** Opening Material to process block **

-- ==== Sys2Proof/Laws/Fractions.lean ====
section
/-! SUPPORT. The fraction conversions are the exact products of 00_scope.md R9 and 30_encoding.md R87. -/

namespace Sys2Proof.Machine

/-- `mulFloor` is the floor of the exact product. -/
theorem mulFloor_eq (k : Nat) (f : Frac) : mulFloor k f = ((k : Frac) * f).floor := by
  have h : (k : Frac) * f = ((k * f.num : ℤ) : Frac) / ((f.den : ℤ) : Frac) := by
    push_cast
    rw [mul_div_assoc, Rat.num_div_den]
  rw [mulFloor, h]
  exact (Rat.floor_intCast_div_natCast _ _).symm

/-- The delay is the exact product. -/
theorem delay_eq (speed : Frac) : delay speed = speed * 1000 := by
  rw [delay, Rat.mkRat_eq_div]
  push_cast
  rw [mul_comm, mul_div_assoc, Rat.num_div_den, mul_comm]

theorem fracOutOfRange_eq_false {f : Frac} : fracOutOfRange f = false ↔ 0 ≤ f ∧ f ≤ 1 := by
  simp [fracOutOfRange]

theorem fracOutOfRange_eq_true {f : Frac} : fracOutOfRange f = true ↔ f < 0 ∨ 1 < f := by
  simp [fracOutOfRange]

theorem speedOutOfRange_eq_false {f : Frac} : speedOutOfRange f = false ↔ 0 < f := by
  simp [speedOutOfRange]

/-- On the valid domain the product is inside the field, so nothing is truncated (90_conflicts.md C3). -/
theorem mulFloor_bounds (k : Nat) {f : Frac} (h0 : 0 ≤ f) (h1 : f ≤ 1) : 0 ≤ mulFloor k f ∧ mulFloor k f ≤ k := by
  rw [mulFloor_eq]
  have hk : (0 : Frac) ≤ k := Nat.cast_nonneg k
  constructor
  · exact Rat.le_floor_iff.2 (by simpa using mul_nonneg hk h0)
  · have h : (((k : Frac) * f).floor : Frac) ≤ k := (Rat.floor_le _).trans (mul_le_of_le_one_right hk h1)
    exact_mod_cast h

end Sys2Proof.Machine
end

** Closing Material to process block **

Copy out every line in the records where the word "fracOutOfRange" is found.

theorem fracOutOfRange_eq_false {f : Frac} : fracOutOfRange f = false ↔ 0 ≤ f ∧ f ≤ 1 := by
  simp [fracOutOfRange]
theorem fracOutOfRange_eq_true {f : Frac} : fracOutOfRange f = true ↔ f < 0 ∨ 1 < f := by
  simp [fracOutOfRange]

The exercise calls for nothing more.